Из мешков сыплется крупный, как горох, дождь, из бочек и котлов льет ливень.

А потом опять, куда ни глянь, — открытое небо, голубое, чистое, прозрачное. И земля внизу вся как на ладони.

Снег уже совсем стаял, и крестьяне вышли в поле на весенние работы. Волы, покачивая рогами, тащат за собой тяжелые плуги.

— Га-га-га! — кричат сверху гуси. — Поторапливайтесь! А то и лето пройдет, пока вы доберетесь до края поля.

Волы не остаются в долгу. Они задирают головы и мычат:

— М-м-медленно, но верно! М-м-медленно, но верно! Вот по крестьянскому двору бегает баран. Его только что остригли и выпустили из хлева.

— Баран, баран! — кричат гуси. — Шубу потерял!

— Зато бе-е-егать легче, бе-е-е-гать легче! — кричит в ответ баран.

А вот стоит собачья будка.
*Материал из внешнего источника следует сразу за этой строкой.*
-- ==== Sys2Proof/Machine/Walk.lean ====
section
/-! DEFINITION. Tensor descriptors, layouts and walk records (R144 to R160): their fields, the checks that need no state, and the
element a walk forms next. -/
namespace Sys2Proof.Machine

/-! ### Formats and descriptors -/

/-- Width of a format code, R146; none for a reserved one. -/
def fmtBits : Nat → Option Nat
  | 0 | 13 | 17 => some 32
  | 1 | 2 | 12 | 16 => some 16
  | 7 | 10 => some 4
  | 14 | 18 => some 64
  | n => if n < 19 then some 8 else none

/-- The block-scaled formats, R146. -/
def fmtBlock (f : Nat) : Bool := 5 ≤ f && f ≤ 10

/-- Bits hi:lo of a record or descriptor. -/
def fieldOf (w : Wide) (hi lo : Nat) : Nat := bits w.toNat hi lo

/-- Extent of dimension `j`, R145. -/
def descExt (d : Wide) (j : Nat) : Nat := fieldOf d (335 + 32 * j) (304 + 32 * j)

/-- The format code of a descriptor. -/
def descFmt (d : Wide) : Nat := fieldOf d 4 0

/-- The rank field: dimensions minus one. -/
def descRank (d : Wide) : Nat := fieldOf d 9 8

/-- The layout word. -/
def descLayout (d : Wide) : Nat := fieldOf d 23 16

/-- The page-list root. -/
def descRoot (d : Wide) : Nat := fieldOf d 303 264

/-- ring = 1. -/
def descRing (d : Wide) : Bool := fieldOf d 29 29 == 1

/-- aux = 1. -/
def descAux (d : Wide) : Bool := fieldOf d 28 28 == 1

/-- world = 1. -/
def descWorld (d : Wide) : Bool := fieldOf d 30 30 == 1

/-- Forgetting factor and horizon. -/
def descDecay (d : Wide) : Nat × Nat := (fieldOf d 511 480, fieldOf d 479 464)

/-- The conditions of R147 that concern one descriptor alone, with the layout word of R148. -/
def descSound (d : Wide) : Bool :=
  let r := descRank d
  let l := descLayout d
  fieldOf d 31 31 == 1 && (fmtBits (descFmt d)).isSome
    && fieldOf d 263 32 == 0 && fieldOf d 26 24 == 0 && fieldOf d 15 10 == 0 && fieldOf d 7 5 == 0
    && ((List.range 4).all fun j => j ≤ r || descExt d j == 1)
    && (if descRing d then 1 ≤ (descDecay d).2 && (descDecay d).2 ≤ 12288 else (descDecay d).2 == 0)
    && l / 8 == 0 && (r != 0 || l == 0) && (bits l 2 2 == 0 || (1 ≤ r && bits l 0 0 == 1))

/-- L of R150. -/
def descLines (d : Wide) : Nat := descExt d 3 * descExt d 2 * descExt d 1

/-- The number of blocks of a block-scaled tensor, R150. -/
def descBlocks (d : Wide) : Nat :=
  if fieldOf d 27 27 == 0 then descLines d * cdiv (descExt d 0) 32 else descExt d 3 * descExt d 2 * cdiv (descExt d 1) 32 * descExt d 0

/-- A companion array with its required format and extent, R150. -/
def companionSound (owner : Wide) (c : Option Wide) (fmt ext : Nat) : Bool :=
  match c with
  | none => false
  | some c => descSound c && descRank c == 0 && descLayout c == 0 && descWorld c == descWorld owner && !descRing c && !descAux c
      && descFmt c == fmt && descExt c 0 == ext

/-- R147 and R150 for a tensor with its companions. -/
def TensorV.sound (t : TensorV) : Bool :=
  let d := t.desc
  let f := descFmt d
  descSound d
    && (!fmtBlock f || descAux d)
    && (!descRing d || (f == 0 && companionSound d t.ring 16 (descLines d * cdiv (descExt d 0) 32)))
    && (!descAux d
        || (if fmtBlock f then companionSound d t.aux 15 (if f == 9 || f == 10 then 2 * descBlocks d else descBlocks d)
            else companionSound d t.aux 15 (descLines d * cdiv (2 * descExt d 0) 4)))

/-! ### Layout (R148, R149) -/

/-- zip of R148: bit k of `b` at bit 2k and bit k of `a` at bit 2k + 1. -/
def zipBits (a b : Nat) : Nat :=
  (List.range 32).foldl (fun z k => z + (bits b k k + 2 * bits a k k) * 4 ^ k) 0

/-- The smallest k with n ≤ 2^k. -/
def log2Up (n : Nat) : Nat := if n ≤ 1 then 0 else Nat.log2 (n - 1) + 1

/-- Bytes of a panel, R148. -/
def panelBytes (w : Nat) : Nat := 512 * w

/-- The panel number and the element index within it, R148; coordinates lowest dimension first. -/
def layoutOf (d : Wide) (c : List Nat) : Nat × Nat :=
  let l := descLayout d
  let swap := bits l 2 2 == 1
  let a0 := c.getD 0 0
  let a1 := c.getD 1 0
  let (c1, c0) := if swap then (a0, a1) else (a1, a0)
  let (e1, e0) := if swap then (descExt d 0, descExt d 1) else (descExt d 1, descExt d 0)
  let one := descRank d == 0
  let (c1, c0, e1, e0) := if one then (c0 / 64, c0 % 64, cdiv e0 64, 64) else (c1, c0, e1, e0)
  let pr := c1 / 64
  let pc := c0 / 64
  let y := c1 % 64
  let x := c0 % 64
  let rows := cdiv e1 64
  let cols := cdiv e0 64
  let o := if one then 0 else c.getD 3 0 * descExt d 2 + c.getD 2 0
  let p := if bits l 1 1 == 0 then o * rows * cols + pr * cols + pc else o * 4 ^ log2Up (max rows cols) + zipBits pr pc
  let i := if bits l 0 0 == 0 then y * 64 + x else zipBits (y / 4) (x / 4) * 16 + y % 4 * 4 + x % 4
  (p, i)

/-- The tensor byte address v of R366, and whether a 4-bit element stands in bits 7:4 (R23). -/
def tensorAddr (d : Wide) (c : List Nat) : Nat × Bool :=
  let w := (fmtBits (descFmt d)).getD 8
  let (p, i) := layoutOf d c
  (p * panelBytes w + i * w / 8, w == 4 && i % 2 == 1)

/-- The logical line of an element: L's row-major index (R26, R150). -/
def lineOf (d : Wide) (c : List Nat) : Nat := (c.getD 3 0 * descExt d 2 + c.getD 2 0) * descExt d 1 + c.getD 1 0

/-- The index of an element's ring group in the ring array, R26. -/
def ringGroupOf (d : Wide) (c : List Nat) : Nat := lineOf d c * cdiv (descExt d 0) 32 + c.getD 0 0 / 32

/-- The index of an element's metadata byte, R157: dense group g of its row. -/
def metaOf (d : Wide) (c : List Nat) : Nat := lineOf d c * cdiv (2 * descExt d 0) 4 + c.getD 0 0 / 4

/-- Whether coordinates lie within the extents, doubled in dimension 0 under expand (R157). -/
def inExtents (d : Wide) (expand : Bool) (c : List Int) : Bool :=
  (List.range 4).all fun j => 0 ≤ c.getD j 0 && c.getD j 0 < ((if expand && j == 0 then 2 * descExt d 0 else descExt d j : Nat) : Int)

/-! ### Walk records (R151, R152) -/

/-- Origin coordinate `j`. -/
def wOrigin (w : Wide) (j : Nat) : Nat := fieldOf w (415 + 32 * j) (384 + 32 * j)

/-- Base pointer of a scratchpad or host endpoint. -/
def wBase (w : Wide) : Word := BitVec.ofNat 64 (fieldOf w 511 448)

/-- Port number of a Canopy endpoint. -/
def wPort (w : Wide) : Nat := fieldOf w 450 448

/-- Patch-list tensor id of a decoder destination. -/
def wPatch (w : Wide) : Nat := fieldOf w 399 384

/-- Count `j`. -/
def wCount (w : Wide) (j : Nat) : Nat := fieldOf w (287 + 32 * j) (256 + 32 * j)

/-- Stride `j`, signed. -/
def wStride (w : Wide) (j : Nat) : Int := sx 32 (fieldOf w (159 + 32 * j) (128 + 32 * j))

/-- Tensor id. -/
def wTensor (w : Wide) : Nat := fieldOf w 127 112

/-- Multicast rectangle: first row, last row, first column, last column. -/
def wRect (w : Wide) : Nat × Nat × Nat × Nat := (fieldOf w 111 108, fieldOf w 107 104, fieldOf w 103 100, fieldOf w 99 96)

/-- aux. -/
def wAux (w : Wide) : Nat := fieldOf w 95 80

/-- pattern: 0 affine, 1 indirect, 2 recurrence, 3 gather2d, 4 ring. -/
def wPattern (w : Wide) : Nat := fieldOf w 79 76

/-- endpoint: 0 tensor, 1 scratchpad, 2 host window, 3 Canopy port, 4 decoder (R152). -/
def wEnd (w : Wide) : Nat := fieldOf w 75 72

/-- format. -/
def wFmt (w : Wide) : Nat := fieldOf w 71 67

/-- decay. -/
def wDecay (w : Wide) : Bool := fieldOf w 63 63 == 1

/-- restamp. -/
def wRestamp (w : Wide) : Bool := fieldOf w 62 62 == 1

/-- merge. -/
def wMerge (w : Wide) : Nat := fieldOf w 61 59

/-- expand. -/
def wExpand (w : Wide) : Bool := fieldOf w 58 58 == 1

/-- multicast. -/
def wMulticast (w : Wide) : Bool := fieldOf w 57 57 == 1

/-- notify. -/
def wNotify (w : Wide) : Bool := fieldOf w 56 56 == 1

/-- seg. -/
def wSeg (w : Wide) : Nat := fieldOf w 54 53

/-- A data-dependent pattern (R154). -/
def wDependent (w : Wide) : Bool := wPattern w == 1 || wPattern w == 2 || wPattern w == 3

/-- The Canopy out port a data-dependent record takes its index values from, if it takes them from one. -/
def wIndexPort (w : Wide) : Option Nat := if wDependent w && bits (wAux w) 5 5 == 1 then some (bits (wAux w) 2 0) else none

/-- A reserved field or code of one record is used: order 1 of R158 (R151; R415 for the decoder). -/
def wReserved (w : Wide) : Bool :=
  let a := wAux w
  let e := wEnd w
  fieldOf w 66 64 != 0 || fieldOf w 52 0 != 0 || 5 ≤ wPattern w || 5 ≤ e || 5 ≤ wMerge w
    || (match e with
      | 0 => false
      | 1 | 2 => fieldOf w 447 384 != 0
      | 3 => fieldOf w 511 451 != 0 || fieldOf w 447 384 != 0
      | _ => fieldOf w 511 400 != 0)
    || ((e == 1 || e == 2 || e == 3) && (fmtBits (wFmt w)).isNone)
    || (if wDependent w then a / 64 != 0 || (bits a 5 5 == 1 && bits a 4 3 != 0)
        else if wPattern w == 4 then !(1 ≤ a && a ≤ 32767)
        else if e == 4 then a == 0
        else a != 0)

/-- The element width of a side; none where order 1 of R158 makes no comparison. -/
def wWidth (w : Wide) (t : Option TensorV) : Option Nat :=
  match wEnd w with
  | 0 => t.bind fun t => fmtBits (descFmt t.desc)
  | 4 => none
  | _ => fmtBits (wFmt w)

/-- A 4-bit side meets R158: s0 = 1, even n0, even origin and higher strides. Of a tensor side's origins the model asks it of o0 alone, the one along which
elements share a byte (DESIGN CHOICE, log 93). -/
def wNibbles (w : Wide) : Bool :=
  wStride w 0 == 1 && wCount w 0 % 2 == 0 && wStride w 1 % 2 == 0 && wStride w 2 % 2 == 0 && wStride w 3 % 2 == 0
    && (wEnd w != 0 || wOrigin w 0 % 2 == 0)

/-- An index source is as R154 and R410 require; attribute bits in an index record have no effect (DESIGN CHOICE, log 93). -/
def wIndexSound (w : Wide) (idx : Option Wide) : Bool :=
  (wPattern w != 3 || wCount w 3 == 1)
    && ((wIndexPort w).isSome
      || (match idx with
        | some i => !wReserved i && wPattern i == 0 && wEnd i == 1 && ptrSpace (wBase i) == 1 && wFmt i == 17
        | none => false))

/-- Order 1 of R158 for a command's records, with the requirements of R155 to R157 that need no descriptor. -/
def recordsSound (ws wd : Wide) (st dt : Option TensorV) (si di : Option Wide) : Bool :=
  let a := wWidth ws st
  let b := wWidth wd dt
  let side (w : Wide) (n : Option Nat) (i : Option Wide) : Bool :=
    (n != some 4 || wPattern w == 4 || wEnd w == 3 || wNibbles w) && (!wDependent w || wIndexSound w i)
  !wReserved ws && !wReserved wd
    && wEnd ws != 4 && wPattern ws != 4
    && !wRestamp ws && wMerge ws == 0 && !wMulticast ws && !wNotify ws && !wDecay wd && !wExpand wd
    && (wPattern wd != 4 || (wEnd wd == 1 && ptrSpace (wBase wd) == 1 && (wBase wd).toNat % 64 == 0))
    && (!wDecay ws || wEnd ws == 0) && (!wExpand ws || wEnd ws == 0)
    && ((!wRestamp wd && wMerge wd == 0) || wEnd wd == 0)
    && (!wNotify wd || wEnd wd == 1)
    && (!wMulticast wd || (wEnd wd == 1 && (ptrSpace (wBase wd) == 1 || ptrSpace (wBase wd) == 2)))
    && (a.isNone || b.isNone || a == b)
    && side ws a si && side wd b di
    && (!wExpand ws || (wOrigin ws 0 % 4 == 0 && wCount ws 0 % 4 == 0 && wStride ws 0 == 1 && wEnd wd == 1 && ptrSpace (wBase wd) == 1))
    && !((wIndexPort ws).isSome && wIndexPort ws == wIndexPort wd)

/-- The element total of a side that is fixed at issue (R158 order 6). -/
def wTotal (w : Wide) : Option Nat :=
  if wEnd w == 3 || wEnd w == 4 || wPattern w == 2 || wPattern w == 4 then none
  else some (wCount w 0 * wCount w 1 * wCount w 2 * wCount w 3)

/-- The shape of R176 and R177; the formats and ranks are those of the source, the page tensor and the patch list. A decoder destination of another pattern
than 0 does not fit (DESIGN CHOICE, log 93). -/
def shapeFits (op : StreamOp) (ws wd : Wide) (st dt pt : Option TensorV) : Bool :=
  let plain (w : Wide) (ps : List Nat) : Bool := wEnd w ≤ 2 && ps.contains (wPattern w)
  let dep := [0, 1, 2]
  let fmt (w : Wide) (t : Option TensorV) : Nat := if wEnd w == 0 then t.elim 0 (descFmt ·.desc) else wFmt w
  (op == StreamOp.smc || !wMulticast wd) && (op == StreamOp.sexp || !wExpand ws)
    && (match op with
      | .smov => plain ws dep && plain wd dep
      | .smc => plain ws dep && wEnd wd == 1 && wPattern wd == 0 && wMulticast wd
      | .sgat2 => plain ws [0, 1, 2, 3] && plain wd [0, 1, 2, 3] && (wPattern ws == 3 || wPattern wd == 3)
      | .sexp => wEnd ws == 0 && wPattern ws == 0 && wExpand ws && wEnd wd == 1 && ptrSpace (wBase wd) == 1 && wPattern wd == 0
      | .sdec => plain ws [0] && fmt ws st == 15 && wEnd wd == 4 && wPattern wd == 0
          && (dt.any fun t => descFmt t.desc == 15 && descRank t.desc == 1) && (pt.any fun t => descFmt t.desc == 17 && descRank t.desc == 0)
      | .sport =>
        if wEnd ws == 3 then wEnd wd ≤ 2 && wPattern ws == 0 && plain wd [0]
        else wEnd wd == 3 && wPattern wd == 0 && plain ws dep
      | .sring => wPattern wd == 4 && (if wEnd ws == 3 then wPattern ws == 0 else plain ws [0, 1, 2, 3]))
Гремя цепью, около нее кружит сторожевая собака.

— Га-га-га! — кричат крылатые путешественники. — Какую красивую цепь на тебя надели!

— Бродяги! — лает им вслед собака. — Бездомные бродяги! Вот вы кто такие!

Но гуси даже не удостаивают ее ответом. Собака лает — ветер носит.

Если дразнить было некого, гуси просто перекликались друг с другом.

— Где ты?

— Я здесь!

— Ты здесь?

— Я тут!

И лететь им было веселее. Да и Нильс не скучал. Но все-таки иногда ему хотелось пожить по-человечески. Хорошо бы посидеть в настоящей комнате, за настоящим столом, погреться у настоящей печки. И на кровати поспать было бы неплохо! Когда это еще будет! Да и будет ли когда-нибудь! Правда, Мартин заботился о нем и каждую ночь прятал у себя под крылом, чтобы Нильс не замерз. Но не так-то легко человеку жить под птичьим крылышком!

А хуже всего было с едой. Дикие гуси вылавливали для Нильса самые лучшие водоросли и каких-то водяных пауков. Нильс вежливо благодарил гусей, но отведать такое угощение не решался.

Случалось, что Нильсу везло, и в лесу, под сухими листьями, он находил прошлогодние орешки. Сам-то он не мог их разбить. Он бежал к Мартину, закладывал орех ему в клюв, и Мартин с треском раскалывал скорлупу. Дома Нильс так же колол грецкие орехи, только закладывал их не в гусиный клюв, а в дверную щель.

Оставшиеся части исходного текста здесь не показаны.